EXERCISE MATERIALS:
[Start of Attachment]
/-- The encodings of 30_encoding.md R135 but the last of its list are refused: the spec gives them no effect and no
trap (U14; refusing them is the spec's treatment, log 30). They are: an indirect postbyte of BSET, BCLR, BRSET, BRCLR,
LEAY, LEAX, LEAS; a postbyte of MOVB, MOVW, TBL or ETBL of the group $E0 to $FF that is no accumulator offset, at the
first or, after a legal first, at the second place; a loop postbyte with bits 7 and 6 set or with the register code
010 or 011. The $B7 postbytes that name TMP2 or TMP3 are not among them: those run with a free value (log 29). -/
def Obligations.UndefinedEncodingsAreRefused : Prop :=
  (∀ (e : UndefEnc) (s : State), exec (.undefined e) s = .refused .undefinedEncoding) ∧
  (∀ (e : UndefEnc) (bs rest : List Byte),
    let indirect (xb : Byte) : Prop := 224 ≤ xb.toNat ∧ (xb.toNat % 8 = 3 ∨ xb.toNat % 8 = 7)
    let long (xb : Byte) : Prop := 224 ≤ xb.toNat ∧ (xb.toNat % 8 < 4 ∨ xb.toNat % 8 = 7)
    decode bs = .ok (.undefined e, rest) ↔ match e with
      | .page1 op xb => op ∈ [(0x0C : Byte), 0x0D, 0x0E, 0x0F, 0x19, 0x1A, 0x1B] ∧ indirect xb ∧ bs = op :: xb :: rest
      | .page2 op xb => op ∈ [(0x00 : Byte), 0x01, 0x02, 0x05, 0x08, 0x09, 0x0A, 0x0D, 0x3D, 0x3F] ∧ long xb ∧
          bs = 0x18 :: op :: xb :: rest
      | .second op xb1 xb2 => (op = 0x02 ∨ op = 0x0A) ∧ ¬ long xb1 ∧ long xb2 ∧ bs = 0x18 :: op :: xb1 :: xb2 :: rest
      | .loop lb => (192 ≤ lb.toNat ∨ lb.toNat % 8 = 2 ∨ lb.toNat % 8 = 3) ∧ bs = 0x04 :: lb :: rest)

/-- LSL, LSLA, LSLB, LSLD are assembled as ASL, ASLA, ASLB, ASLD and do the same (44_shift_rotate.md R372); and so
each of the 27 translated mnemonics of 30_encoding.md R141 has the bytes and the effect of the instruction that it
assembles to. That R143's rows mean so for all 27 is deduced (log 6). -/
def Obligations.TranslatedMnemonicsRunAsTheirCore : Prop :=
  (∀ (m : Mem2) (s : State), encode (.lsl m) = encode (.asl m) ∧ exec (.lsl m) s = exec (.asl m) s) ∧
  (∀ (i j : Instr) (s : State), (i, j) ∈ [(Instr.lsla, Instr.asla), (.lslb, .aslb), (.lsld, .asld)] →
    encode i = encode j ∧ exec i s = exec j s) ∧
  (∀ (i : Instr) (s : State), encode i = encode i.canon ∧ exec i s = exec i.canon s)
end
[End of Attachment]
ACTION ITEM:
Output all of the material exactly.

RESPONSE TO THE EXERCISE:
/-- The encodings of 30_encoding.md R135 but the last of its list are refused: the spec gives them no effect and no
trap (U14; refusing them is the spec's treatment, log 30). They are: an indirect postbyte of BSET, BCLR, BRSET, BRCLR,
LEAY, LEAX, LEAS; a postbyte of MOVB, MOVW, TBL or ETBL of the group $E0 to $FF that is no accumulator offset, at the
first or, after a legal first, at the second place; a loop postbyte with bits 7 and 6 set or with the register code
010 or 011. The $B7 postbytes that name TMP2 or TMP3 are not among them: those run with a free value (log 29). -/
def Obligations.UndefinedEncodingsAreRefused : Prop :=
  (∀ (e : UndefEnc) (s : State), exec (.undefined e) s = .refused .undefinedEncoding) ∧
  (∀ (e : UndefEnc) (bs rest : List Byte),
    let indirect (xb : Byte) : Prop := 224 ≤ xb.toNat ∧ (xb.toNat % 8 = 3 ∨ xb.toNat % 8 = 7)
    let long (xb : Byte) : Prop := 224 ≤ xb.toNat ∧ (xb.toNat % 8 < 4 ∨ xb.toNat % 8 = 7)
    decode bs = .ok (.undefined e, rest) ↔ match e with
      | .page1 op xb => op ∈ [(0x0C : Byte), 0x0D, 0x0E, 0x0F, 0x19, 0x1A, 0x1B] ∧ indirect xb ∧ bs = op :: xb :: rest
      | .page2 op xb => op ∈ [(0x00 : Byte), 0x01, 0x02, 0x05, 0x08, 0x09, 0x0A, 0x0D, 0x3D, 0x3F] ∧ long xb ∧
          bs = 0x18 :: op :: xb :: rest
      | .second op xb1 xb2 => (op = 0x02 ∨ op = 0x0A) ∧ ¬ long xb1 ∧ long xb2 ∧ bs = 0x18 :: op :: xb1 :: xb2 :: rest
      | .loop lb => (192 ≤ lb.toNat ∨ lb.toNat % 8 = 2 ∨ lb.toNat % 8 = 3) ∧ bs = 0x04 :: lb :: rest)

/-- LSL, LSLA, LSLB, LSLD are assembled as ASL, ASLA, ASLB, ASLD and do the same (44_shift_rotate.md R372); and so
each of the 27 translated mnemonics of 30_encoding.md R141 has the bytes and the effect of the instruction that it
assembles to. That R143's rows mean so for all 27 is deduced (log 6). -/
def Obligations.TranslatedMnemonicsRunAsTheirCore : Prop :=
  (∀ (m : Mem2) (s : State), encode (.lsl m) = encode (.asl m) ∧ exec (.lsl m) s = exec (.asl m) s) ∧
  (∀ (i j : Instr) (s : State), (i, j) ∈ [(Instr.lsla, Instr.asla), (.lslb, .aslb), (.lsld, .asld)] →
    encode i = encode j ∧ exec i s = exec j s) ∧
  (∀ (i : Instr) (s : State), encode i = encode i.canon ∧ exec i s = exec i.canon s)
end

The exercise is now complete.